Unlike cops and fundamentalists, academics have to go through rigorous training and ethics reviews prior to working with marginalized populations, and then their findings have to withstand peer review, so I’m very not respectfully disagreeing with the court. 

It’s one thing to conflate human trafficking and sex work. It’s an egregious error in logic, but rejecting our concerns about police is more or less condoning state violence against us. Earlier this summer, at the strip club where I worked, us girls had to devise a new route to leave the club after our shift was over – we weren’t fleeing boogeyman traffickers, we were trying to avoid the one cop who would pull girls over and coerce them into sexual favors.
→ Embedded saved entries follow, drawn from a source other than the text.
theorem decode32_ok_cases (h : decode32 x w = .ok i) :
    (w.extractLsb' 0 7 = 0b1111011#7 ∧ decodeCustom3 x w = .ok i) ∨
    (w.extractLsb' 0 7 = 0b0010011#7 ∧ decodeOpImm x w = .ok i) ∨
    ((w.extractLsb' 0 7 = 0b0110011#7 ∧ w.extractLsb' 12 3 = 0b110#3 ∧ w.extractLsb' 25 7 = 0b0000000#7) ∧
      i = .or (regOf (w.extractLsb' 7 5)) (regOf (w.extractLsb' 15 5)) (regOf (w.extractLsb' 20 5))) ∨
    ((w.extractLsb' 0 7 = 0b0000011#7 ∧ w.extractLsb' 12 3 = 0b010#3) ∧
      i = .lw (regOf (w.extractLsb' 7 5)) (regOf (w.extractLsb' 15 5)) (w.extractLsb' 20 12)) ∨
    ((w.extractLsb' 0 7 = 0b0100011#7 ∧ w.extractLsb' 12 3 = 0b010#3) ∧
      i = .sw (regOf (w.extractLsb' 20 5)) (regOf (w.extractLsb' 15 5)) (immS w)) ∨
    ((w.extractLsb' 0 7 = 0b1100011#7 ∧ w.extractLsb' 12 3 = 0b001#3) ∧
      i = .bne (regOf (w.extractLsb' 15 5)) (regOf (w.extractLsb' 20 5)) (immB w)) ∨
    ((w.extractLsb' 0 7 = 0b1100111#7 ∧ w.extractLsb' 12 3 = 0b000#3) ∧
      i = .jalr (regOf (w.extractLsb' 7 5)) (regOf (w.extractLsb' 15 5)) (w.extractLsb' 20 12)) := by
  unfold decode32 at h
  dsimp only at h
  split_ifs at h with hbf himm hor hlw hsw hbne hjalr
  · exact .inl ⟨hbf, h⟩
  · exact .inr (.inl ⟨himm, h⟩)
  all_goals cases h
  · exact .inr (.inr (.inl ⟨hor, rfl⟩))
  · exact .inr (.inr (.inr (.inl ⟨hlw, rfl⟩)))
  · exact .inr (.inr (.inr (.inr (.inl ⟨hsw, rfl⟩))))
  · exact .inr (.inr (.inr (.inr (.inr (.inl ⟨hbne, rfl⟩)))))
  · exact .inr (.inr (.inr (.inr (.inr (.inr ⟨hjalr, rfl⟩)))))

theorem decodeOpImm_ok_cases (h : decodeOpImm x w = .ok i) :
    (w.extractLsb' 12 3 = 0b000#3 ∧
      i = .addi (regOf (w.extractLsb' 7 5)) (regOf (w.extractLsb' 15 5)) (w.extractLsb' 20 12)) ∨
    ∃ f, (f, w.extractLsb' 12 3, w.extractLsb' 26 6) ∈ shiftRows ∧ (w.extractLsb' 20 6).toNat < x.bits ∧
      i = f (regOf (w.extractLsb' 7 5)) (regOf (w.extractLsb' 15 5)) (w.extractLsb' 20 6).toNat := by
  unfold decodeOpImm at h
  dsimp only at h
  split_ifs at h with haddi hslli hlt hsrli hlt hsrai hlt <;> cases h
  · exact .inl ⟨haddi, rfl⟩
  · exact .inr ⟨.slli, by simp [shiftRows, hslli], hlt, rfl⟩
  · exact .inr ⟨.srli, by simp [shiftRows, hsrli], hlt, rfl⟩
  · exact .inr ⟨.srai, by simp [shiftRows, hsrai], hlt, rfl⟩

theorem decode16_ok_cases {cfg : Config} {p : BitVec 16} (h : decode16 cfg p = .ok i) :
    cfg.hasC = true ∧
    (((p.extractLsb' 0 2 = 0b01#2 ∧ p.extractLsb' 13 3 = 0b100#3 ∧ p.extractLsb' 10 2 = 0b01#2) ∧
      (cShamt p).toNat ≠ 0 ∧ (cShamt p).toNat < cfg.xlen.bits ∧
      i = .cSrai (cregOf (p.extractLsb' 7 3)) (cShamt p).toNat) ∨
    ((p.extractLsb' 0 2 = 0b10#2 ∧ p.extractLsb' 12 4 = 0b1000#4 ∧ p.extractLsb' 2 5 = 0#5) ∧
      p.extractLsb' 7 5 ≠ 0#5 ∧ i = .cJr (regOf (p.extractLsb' 7 5)))) := by
  unfold decode16 at h
  dsimp only at h
  split_ifs at h with hC hsrai hzero hlt hjr hrs1 <;> cases h
  · exact ⟨by simpa using hC, .inl ⟨hsrai, hzero, hlt, rfl⟩⟩
  · exact ⟨by simpa using hC, .inr ⟨hjr, hrs1, rfl⟩⟩

end

/-! ### An accepted word is the encoding of a well-formed instruction -/

section
variable {cfg : Config} {w : BitVec 32} {i : Instr}

/-- Bit 11 is the only difference between the two instructions of the BF format (R35). -/
theorem wellFormed_encode_bfInstr (hop : w.extractLsb' 0 7 = 0b1111011#7) (hw : BfLegalWord cfg.xlen w) :
    (bfInstr w).wellFormed cfg = true ∧ encode (bfInstr w) = .full w := by
  unfold bfInstr
  split
  case isTrue hcomp => exact ⟨decide_eq_true hw, congrArg InstrWord.full (encodeBf_of_slices hop hcomp)⟩
  case isFalse hcomp =>
    have hcomp' : w.extractLsb' 11 1 = 1#1 := (BitVec.eq_zero_or_eq_one _).resolve_left hcomp
    exact ⟨decide_eq_true hw, congrArg InstrWord.full (encodeBf_of_slices hop hcomp')⟩

/-- The three shifts differ in their row alone. -/
theorem wellFormed_encode_shift {f : Reg → Reg → Nat → Instr} {f3 : BitVec 3} {f6 : BitVec 6}
    (hf : (f, f3, f6) ∈ shiftRows) (rd rs1 : Reg) (shamt : Nat) :
    (f rd rs1 shamt).wellFormed cfg = decide (shamt < cfg.xlen.bits) ∧
    encode (f rd rs1 shamt) = .full (encodeShift f3 f6 rd rs1 shamt) := by
  simp only [shiftRows, List.mem_cons, Prod.mk.injEq, List.not_mem_nil, or_false] at hf
  obtain ⟨rfl, rfl, rfl⟩ | ⟨rfl, rfl, rfl⟩ | ⟨rfl, rfl, rfl⟩ := hf <;> exact ⟨rfl, rfl⟩

theorem wellFormed_encode_of_decodeOpImm (hop : w.extractLsb' 0 7 = 0b0010011#7)
    (h : decodeOpImm cfg.xlen w = .ok i) : i.wellFormed cfg = true ∧ encode i = .full w := by
  obtain ⟨hf3, rfl⟩ | ⟨f, hf, hlt, rfl⟩ := decodeOpImm_ok_cases h
  · exact ⟨rfl, congrArg InstrWord.full (encodeI_of_slices hop hf3)⟩
  · obtain ⟨hwf, henc⟩ := wellFormed_encode_shift (cfg := cfg) hf (regOf (w.extractLsb' 7 5))
      (regOf (w.extractLsb' 15 5)) (w.extractLsb' 20 6).toNat
    rw [hwf, henc, encodeShift_of_slices hop rfl rfl]
    exact ⟨decide_eq_true hlt, rfl⟩

theorem wellFormed_encode_of_decode32 (h : decode32 cfg.xlen w = .ok i) :
    i.wellFormed cfg = true ∧ encode i = .full w := by
  obtain ⟨hop, hbf⟩ | ⟨hop, himm⟩ | ⟨⟨hop, hf3, hf7⟩, rfl⟩ | ⟨⟨hop, hf3⟩, rfl⟩ | ⟨⟨hop, hf3⟩, rfl⟩ | ⟨⟨hop, hf3⟩, rfl⟩ |
    ⟨⟨hop, hf3⟩, rfl⟩ := decode32_ok_cases h
  · obtain ⟨hw, rfl⟩ := decodeCustom3_ok_iff.1 hbf
    exact wellFormed_encode_bfInstr hop hw
  · exact wellFormed_encode_of_decodeOpImm hop himm
  · exact ⟨rfl, congrArg InstrWord.full (encodeR_of_slices hop hf3 hf7)⟩
  · exact ⟨rfl, congrArg InstrWord.full (encodeI_of_slices hop hf3)⟩
  · exact ⟨rfl, congrArg InstrWord.full (encodeS_of_slices hop hf3)⟩
  · exact ⟨by simp only [Instr.wellFormed, getLsbD_immB_zero, Bool.not_false],
      congrArg InstrWord.full (encodeB_of_slices hop hf3)⟩
  · exact ⟨rfl, congrArg InstrWord.full (encodeI_of_slices hop hf3)⟩

theorem wellFormed_encode_of_decode16 {p : BitVec 16} (h : decode16 cfg p = .ok i) :
    i.wellFormed cfg = true ∧ encode i = .half p := by
  obtain ⟨hC, ⟨⟨hop, hf3, hf2⟩, hpos, hlt, rfl⟩ | ⟨⟨hop, hf4, hrs2⟩, hrs1, rfl⟩⟩ := decode16_ok_cases h
  · exact ⟨by simp [Instr.wellFormed, hC, hpos, hlt], congrArg InstrWord.half (encodeCSrai_of_slices hop hf3 hf2)⟩
  · have hne : regOf (p.extractLsb' 7 5) ≠ 0 := fun h0 => hrs1 (by rw [← regBits_regOf (p.extractLsb' 7 5), h0]; rfl)
    exact ⟨by simp [Instr.wellFormed, hC, hne], congrArg InstrWord.half (encodeCJr_of_slices hop hf4 hrs2)⟩

/-- The decoder accepts only words that a well-formed instruction spells (R74). -/
theorem wellFormed_encode_of_decodeWord {iw : InstrWord} (h : decodeWord cfg iw = .ok i) :
    i.wellFormed cfg = true ∧ encode i = iw := by
  cases iw with
  | half p => exact wellFormed_encode_of_decode16 h
  | full w => exact wellFormed_encode_of_decode32 h

end

/-! ### The fixed bits of an encoding -/

/-- The seven opcodes of the admitted 32-bit instructions; the one of `or` stands with its funct3 only (R61 to R70). -/
theorem opcode_of_encode {i : Instr} {w : BitVec 32} (h : encode i = .full w) :
    w.extractLsb' 0 7 ∈
      [0b1111011#7, 0b0010011#7, 0b0000011#7, 0b0100011#7, 0b1100011#7, 0b1100111#7] ∨
    (w.extractLsb' 0 7 = 0b0110011#7 ∧ w.extractLsb' 12 3 = 0b110#3) := by
  cases i <;> cases h
  case or => exact .inr (by simp [encodeR, BitVec.extractLsb'_or])
  case bfxp | bfxpc => exact .inl (by simp [encodeBf, BitVec.extractLsb'_or])
  case slli | srli | srai => exact .inl (by simp [encodeShift, BitVec.extractLsb'_or])
  case addi | lw | jalr => exact .inl (by simp [encodeI, BitVec.extractLsb'_or])
  case sw => exact .inl (by simp [encodeS, layS, BitVec.extractLsb'_or])
  case bne => exact .inl (by simp [encodeB, layB, BitVec.extractLsb'_or])

end Sys2Proof

namespace Sys2Proof.Machine

/-- Settles O42: an accepted word is an encoding, so any other is rejected; the five words have no admitted opcode, or that of
`or` with another funct3. -/
theorem unadmittedWordRaisesIllegalInstruction : Obligations.UnadmittedWordRaisesIllegalInstruction := by
  refine ⟨fun cfg h iw hne hs => ?unadmitted, fun w hw cfg i _ henc => ?words⟩
  case unadmitted =>
    cases hd : decodeWord cfg iw with
    | ok i =>
      obtain ⟨hwf, henc⟩ := wellFormed_encode_of_decodeWord hd
      exact absurd henc (hne i hwf)
    | error r => exact step_of_standing_rejected hs hd
  case words =>
    have hop := opcode_of_encode henc
    simp only [List.mem_cons, List.not_mem_nil, or_false] at hw
    obtain rfl | rfl | rfl | rfl | rfl := hw <;> exact absurd hop (by decide)

end Sys2Proof.Machine

/-! ### The state after reset -/

namespace Sys2Proof

/-- RESET_PC is an address of the machine. -/
theorem Config.WellFormed.resetPc_lt {cfg : Config} (hcfg : cfg.WellFormed) : cfg.resetPc < 2 ^ cfg.xlen.bits := by
  obtain ⟨-, -, hreset, -, -⟩ := hcfg
  exact hreset

end Sys2Proof

namespace Sys2Proof.Machine

/-- x1 is stored first, so register `r` stands at `r - 1` (R10). -/
theorem Hart.readReg_of_ne_zero {w : Nat} (h : Hart w) {r : Reg} (hr : r ≠ 0) :
    h.readReg r = h.regs[r.val - 1]'(by omega) := by
  have hval : r.val ≠ 0 := Fin.val_ne_zero_iff.mpr hr
  rw [Hart.readReg, dif_neg hval]

/-- A reset address that the registers can hold is the pc itself, not reduced modulo 2^XLEN. -/
theorem State.launch_pc_toNat {cfg : Config} (hcfg : cfg.WellFormed) (regs : Vector (BitVec cfg.xlen.bits) 31)
    (image : Memory) : (State.launch cfg regs image).hart.pc.toNat = cfg.resetPc :=
  (BitVec.toNat_ofNat ..).trans (Nat.mod_eq_of_lt hcfg.resetPc_lt)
So if these are the concerns for sex workers who work in less criminalized spaces such as strip clubs, the horror stories that our escort friends have lived through are exponentially worse. For a judge to reject our concerns, he might as well give a green light to cops that bring us harm.
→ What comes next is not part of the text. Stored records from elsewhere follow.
-- ==== Sys2Proof/Machine/Font.lean ====
section
/-! DEFINITION. The default configuration (00_scope R6) with the customary font (20_memory R63). -/

namespace Sys2Proof.Machine

/-- Glyphs 0 to 7 of the table of 20_memory R63, top row first. -/
def fontLow : List Byte :=
  [0xF0, 0x90, 0x90, 0x90, 0xF0] ++ [0x20, 0x60, 0x20, 0x20, 0x70] ++
  [0xF0, 0x10, 0xF0, 0x80, 0xF0] ++ [0xF0, 0x10, 0xF0, 0x10, 0xF0] ++
  [0x90, 0x90, 0xF0, 0x10, 0x10] ++ [0xF0, 0x80, 0xF0, 0x10, 0xF0] ++
  [0xF0, 0x80, 0xF0, 0x90, 0xF0] ++ [0xF0, 0x10, 0x20, 0x40, 0x40]

/-- Glyphs 8 to F of the table of 20_memory R63, top row first. -/
def fontHigh : List Byte :=
  [0xF0, 0x90, 0xF0, 0x90, 0xF0] ++ [0xF0, 0x90, 0xF0, 0x10, 0xF0] ++
  [0xF0, 0x90, 0xF0, 0x90, 0x90] ++ [0xE0, 0x90, 0xE0, 0x90, 0xE0] ++
  [0xF0, 0x80, 0x80, 0x80, 0xF0] ++ [0xE0, 0x90, 0x90, 0x90, 0xE0] ++
  [0xF0, 0x80, 0xF0, 0x80, 0xF0] ++ [0xF0, 0x80, 0xF0, 0x80, 0x80]

/-- `FONT_DATA`'s default: the customary font of 20_memory R63, which the spec itself marks as general knowledge (G1).
UNVERIFIED, unsafe: log entry 5. -/
def defaultFontData : List Byte := fontLow ++ fontHigh

/-- The defaults of 00_scope R6 (92_eei D5 to D8). The spec's own choices: a claim about reset holds of
this configuration only. UNVERIFIED, unsafe: log entry 4. -/
def defaultConfig : Config :=
  { fontBase := 0x000, fontData := defaultFontData, shiftSrc := .y, loadStoreIncI := false, unimplPolicy := .skip }

end Sys2Proof.Machine
end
In passing this judgement that doesn’t decriminalize sex work in Ontario, I agree with Clamen and the Alliance when they say that the court failed to take into “consideration the realities of marginalized people they’re supposed to. They failed to recognize those rights and the court [absolutely] erred. 

In the meantime, sex workers will continue to advocate, organize and resist, both as individuals and as part of community groups. I’m going to keep writing, continue my community work, go to meeting after meeting with my fellow sex workers and community allies, and hope that one day, all of our combined efforts are recognized by our lawmakers and judiciary system.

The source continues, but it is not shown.